▸ **ASSIGNMENT**: Repeat precisely the span of lines below that opens with the line containing "target := 0, ts" and closes with the line containing "detail := 0, highest", both included.
^^^^^^^^
/-- The Welong bus before it starts (Table 9.15). DESIGN CHOICE, log 12 (unsafe). DESIGN CHOICE, log 39 (safe). -/
def BusSt.init : BusSt :=
  { counter := 0, busNs := 500000, lCyc := 20, prec := 500, guardNs := 500, mode := 0, dormant := false,
    pend := none, askedImg := 0, outcome := 0, notReady := 0xFF, etherType := 0x88B5, etherSet := 0x88B5,
    portOutcome := 0, claims := [], spare := [], acks := [], chans := ⟨ChanSt.init, ChanSt.init⟩, tick := false }

/-- Controller status before any input envelope (Table 10.11). -/
def EnvPort.init : EnvPort :=
  { cepoch := 0, cflags := 0, srcs := 0, cmdBase := none, cmdEpoch := 0, permBase := ⟨none, none⟩, cvReports := 0,
    misRun := 0, evtDone := false }

/-- A Trestle half before it is loaded (Tables 7.7, 7.9). -/
def TrestleSt.init : TrestleSt :=
  { lock := false, vecPass := false, codeF := false, rot := 0, vecIdx := 0, failVec := 0, failWalk := 0,
    disReason := 0, graphCheck := 0, withheld := 0, conflicts := 0, longEval := 0, longWalk := 0, decisions := [],
    withheldRun := [], withheldTold := [], clearOut := [], bndSeen := [], overran := false }

/-- Nothing sent. -/
def TxSt.init : TxSt :=
  { cmds := [], permits := [], localPermit := [], sync := none, tables := [], delayReqs := [], acks := [],
    clearAhead := [] }

/-- Local I/O after reset (Tables 11.10 to 11.12). -/
def LioSt.init : LioSt :=
  { pairs := ⟨[], []⟩, stuck := [], tps := [], vos := [], ni := 0, niRaw := 0, niFrom := [], no := 0, noDefaults := 0, noBlockRun := 0,
    locals := none, localNext := none, resetLevel := false, resetSince := 0, resetLowFrom := 0, resetLowNs := 0,
    rstuck := false, rcount := 0, kfault := false, key := false }

/-- A half's clock at power-up (R442). -/
def HalfClock.init : HalfClock :=
  { c := 0, cRef := 0, tRef := 0, r := 0, o := 0, anchorCtr := 0, anchor := 0, align := none }

/-- The time base at its defaults (Tables 12.7, 12.8). -/
def TimeSt.init : TimeSt :=
  { halves := ⟨HalfClock.init, HalfClock.init⟩, due := [], tjr := false, tdiff := false,
    diff := 0, refused := 0, outcome := 0, jump := 1000000, select := 0, src := 3, valid := false,
    servo := .freeRun, meas := [], lastOffset := 0, goodRun := 0, offsetAt := 0, rateAt := 0, estErr := 0xFFFF,
    ptp := { domain := 0, timeout := 3, masters := [], current := none, awaiting := none, delayReq := none,
             lastSync := none, pathDelay := 0, discarded := 0, delaySeq := 0, lastReq := 0 },
    leap := 37, leapAnn := 0, leapV := false, leapDay := 0, stamps := [], timed := [], missed := 0, ingress := [],
    datumHeard := 0, datumHere := false }

/-- A path that has delivered nothing. -/
def PathSt.init : PathSt := { link := false, fault := false, copies := [], lastAt := 0 }

/-- The cascade at its defaults (Table 13.17). -/
def CascSt.init : CascSt :=
  { conns := [], clearIn := [], paths := ⟨PathSt.init, PathSt.init, PathSt.init⟩, startCount := 0, bl1 := false,
    bl2 := false, ring := false, pos := 0, nmod := 0, blAddrs := [], etherType := 0x88B5, etherSet := 0x88B5,
    txSeq := [], anchorAt := [], anchored := [], sent := [], forwarded := [], dups := 0, refused := 0, maxAge := 3,
    clearAge := 2, replies := [], cancelAllDue := [] }

/-- No partner heard. PRESUMED, log 56 (unsafe). -/
def PartnerSt.init : PartnerSt :=
  { heard := false, role := 0, ready := false, reason := 0, pref := false, handover := false, cold := false,
    image := 0, h := 0, digest := [], program := 0, readyTime := 0, epoch := 0, address := 0xFFFF, namesUs := false,
    orderCode := 0, compatClass := 0, settingsN := 0 }

/-- An unpaired module (Table 13.18). -/
def PairLinkSt.init : PairLinkSt :=
  { partnerAddr := 0xFFFF, preferred := false, takeback := true, stabilityS := 60, formed := false,
    role := .unpaired, epoch := 0, retainedEpoch := 0, partner := PartnerSt.init, hbNow := [], hbRec := [],
    plRun := 0, welRun := 0, allRun := 0, pathFault := false, nr3 := false, nr4 := false, resync := false,
    resyncDue := 0, lost := false, readySince := none, h := none, lastH := 0, cold := false, outcome := 0,
    shadows := [], ownRun := none, deposeRun := 0, gateOpen := false, unformed := false, epochSet := false }

/-- The bridge with every window closed (Table 13.17). -/
def BridgeSt.init : BridgeSt :=
  { access := [0, 0, 0, 0, 0, 0, 0, 0, 0, 0, 0, 0, 0, 0, 2, 2], mem := [], out := [], inbound := [],
    answers := [], answered := 0, ansData := [], failures := [], failOvf := 0 }

/-- No Datum named (Table 13.17). -/
def DatumSt.init : DatumSt :=
  { addr := 0xFFFF, syncDriver := false, downstream := [0xFFFF, 0xFFFF, 0xFFFF, 0xFFFF], reports := [],
    newestEpoch := none, pathDelay := 0, pathUsed := 0, lastFrame := none, delayReq := none, delayAns := none,
    delaySeq := 0, delayAt := 0, sentAt := 0, sent := none, reportSent := [], syncDiff := 0, syncAt := 0,
    mismatch := false }

/-- The dictionary at its defaults (Table 14.14). -/
def DictSt.init : DictSt :=
  { sessions := [], fails := [], proxied := [], proxyDue := [], reply := none, result := 0, value := [],
    net := { ip4 := 0, prefix4 := 24, gateway := 0, ip6 := List.replicate 16 0, prefix6 := 64, udpPort := 47310 },
    netNew := none, timeoutS := 30, lockN := 5, lockS := 300, welong := true, creds := [], discarded := 0,
    modAddrSet := 0xFFFF, modAddr := 0xFFFF, qstats := [], startNs := 0, warm := false }

/-- A self-test instance that never ran (Table 15.10). -/
def TestInst.init : TestInst :=
  { target := 0, ts := .idle, done := 0, total := 0, next := 0, last := 0, stop := false, due := 0, fail := 0,
    rerun := none }

/-- An empty snapshot slot. -/
def Snapshot.init : Snapshot := { complete := false, serial := 0, record := 0, image := 0, body := [] }

/-- Power and start-up after reset (Tables 16.2, 16.10, 16.11): start-up step 1 awaits the hold-up bank. DESIGN CHOICE, log
12 (unsafe). DESIGN CHOICE, log 12 (unsafe). DEDUCED, log 13 (safe). -/
def PowerSt.init : PowerSt :=
  { st := .run, votes := [0, 0xFF, 0xFF, 0xFF, 0xFF], moving := none, transAt := 0, wakeQ := false, collapsed := 0,
    holdS := 60, wakeTime := 0, wakeUntil := none, wakeDrive := 0, bankMask := 0xFF, banksLost := false,
    step := 1, step7At := 0, confirmOutcome := 0, confirmDue := false, confirmSrc := 0,
    confirmImg := none, confirmed := false, coldNext := true, unconfigured := true, startMiss := 0, domains := [],
    lastWake := 0, calendar := 0, keeperCount := 0, norCount := 0, leavingFor := none, pfail := 0,
    bankCharged := false, retained := ⟨none, none, none⟩ }

/-- An empty station-data slot. -/
def DataSlot.init : DataSlot :=
  { st := .empty, bytes := [], size := 0, parsed := Station.none, version := 0, site := 0, digest := [] }

/-- No load under way, no key registered (Table 2.10). PRESUMED, log 16 (unsafe). -/
def LoadSt.init : LoadSt :=
  { slots := ⟨DataSlot.init, DataSlot.init⟩, offset := 0, session := 0xFF, code := 0,
    detail := 0, highest := 0, rollback := false, site := 0, compose := [0, 0, 0, 0], verify := [0, 0, 0, 0],
    keyWindow := [], keyOutcome := 0, pubKeys := [], fmtClasses := [1] }

/-- An empty program slot. -/
def ProgSlot.init : ProgSlot := { st := .empty, bytes := [], size := 0, parsed := none, digest := [] }

/-- No update (Table 16.10). -/
def UpdateSt.init : UpdateSt :=
  { accept := true, auto := false, rollback := false, outcome := 0, nextBlock := 0, buffer := [], bufOffset := 0,
    header := none, newArea := [], blockDigest := [], upd := false, valid := false, newVersion := 0, fallback := 0,
    fallClass := 0, fallDigest := [], action := 0, phase := .idle, lane := 0, block := 0, doneL := 0,
    stopAsked := false, rolling := false, installOutcome := 0, fwdOutcomes := [0, 0, 0, 0], fwdNext := 0,
    updating := false, settingsClass := 0, runSettings := 0 }

/-- A supply input at its nominal voltage. DESIGN CHOICE, log 12 (unsafe). -/
def SupplyIn.init : SupplyIn := { millivolt := 24000, lost := false, disconnected := false, over32 := false }

/-- The machine right after reset: the hold-up bank charges and start-up step 1 has not begun (R634, R610). DESIGN CHOICE,
log 12 (unsafe). DESIGN CHOICE, log 12 (unsafe). -/
def State.reset : State :=
  { pending := [], free := 0, ns := 0, cfg := Station.none,
    ident := { ports := 16, serial := 1, issue := 0, made := 0, mac := [0, 0, 0, 0, 0, 0], loader := 0,
               vendorKeys := [] },
    imageNo := 0, image := CycleImage.init,
    lanes := ⟨LaneSt.init, LaneSt.init, LaneSt.init⟩, view := Kernel.init, vote := VoteSt.init,
    halves := ⟨HalfSt.init, HalfSt.init⟩, comm := CommSt.init, bus := BusSt.init,
    busImg := ⟨BusImage.init, BusImage.init⟩, env := [], tres := ⟨TrestleSt.init, TrestleSt.init⟩,
    tx := ⟨TxSt.init, TxSt.init⟩, lio := LioSt.init, time := TimeSt.init, casc := CascSt.init,
    pair := PairLinkSt.init, bridge := BridgeSt.init, datum := DatumSt.init, dict := DictSt.init,
    ev := { pend := 0#96, enable := BitVec.allOnes 96, counts := [], aseq := 0 },
    book := { buf := [], recs := [], newest := 0, lost := 0, lostNew := 0, retired := 0, faulty := false },
    chest := { recs := [], newest := 0, snaps := ⟨Snapshot.init, Snapshot.init⟩, counters := ⟨0, 0⟩,
               faulty := false },
    test := { insts := [], outcome := 0, budget := 50,
              ist := ⟨⟨0, 0, false, 0, 0⟩, ⟨0, 0, false, 0, 0⟩, ⟨0, 0, false, 0, 0⟩⟩, halfOut := ⟨false, false⟩,
              quietLane := false },
    age := { items := [], warn := [20, 20, 30, 20, 25, 25], threshold := 15000, restore := ⟨false, false, false⟩ },
    power := PowerSt.init,
    supply := { pwr1 := SupplyIn.init, pwr2 := SupplyIn.init, cellMv := 3000, cellLow := false,
                cellMissing := false, cellGood := 0 },
    load := LoadSt.init,
    progLoad := { slots := ⟨ProgSlot.init, ProgSlot.init⟩, active := none, offset := 0, session := 0xFF, code := 0,
                  detail := 0, faultStop := 3, switchLead := 16, bankImage := ⟨0, 0, 0⟩ },
    upd := UpdateSt.init,
    set := { portCfg := [], simThrows := 32, confirmC := 2, clearE := 3, shown := [] }, queues := [] }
^^^^^^^^
▸ **TASK OUTPUT**:
  { target := 0, ts := .idle, done := 0, total := 0, next := 0, last := 0, stop := false, due := 0, fail := 0,
    rerun := none }

/-- An empty snapshot slot. -/
def Snapshot.init : Snapshot := { complete := false, serial := 0, record := 0, image := 0, body := [] }

/-- Power and start-up after reset (Tables 16.2, 16.10, 16.11): start-up step 1 awaits the hold-up bank. DESIGN CHOICE, log
12 (unsafe). DESIGN CHOICE, log 12 (unsafe). DEDUCED, log 13 (safe). -/
def PowerSt.init : PowerSt :=
  { st := .run, votes := [0, 0xFF, 0xFF, 0xFF, 0xFF], moving := none, transAt := 0, wakeQ := false, collapsed := 0,
    holdS := 60, wakeTime := 0, wakeUntil := none, wakeDrive := 0, bankMask := 0xFF, banksLost := false,
    step := 1, step7At := 0, confirmOutcome := 0, confirmDue := false, confirmSrc := 0,
    confirmImg := none, confirmed := false, coldNext := true, unconfigured := true, startMiss := 0, domains := [],
    lastWake := 0, calendar := 0, keeperCount := 0, norCount := 0, leavingFor := none, pfail := 0,
    bankCharged := false, retained := ⟨none, none, none⟩ }

/-- An empty station-data slot. -/
def DataSlot.init : DataSlot :=
  { st := .empty, bytes := [], size := 0, parsed := Station.none, version := 0, site := 0, digest := [] }

/-- No load under way, no key registered (Table 2.10). PRESUMED, log 16 (unsafe). -/
def LoadSt.init : LoadSt :=
  { slots := ⟨DataSlot.init, DataSlot.init⟩, offset := 0, session := 0xFF, code := 0,
    detail := 0, highest := 0, rollback := false, site := 0, compose := [0, 0, 0, 0], verify := [0, 0, 0, 0],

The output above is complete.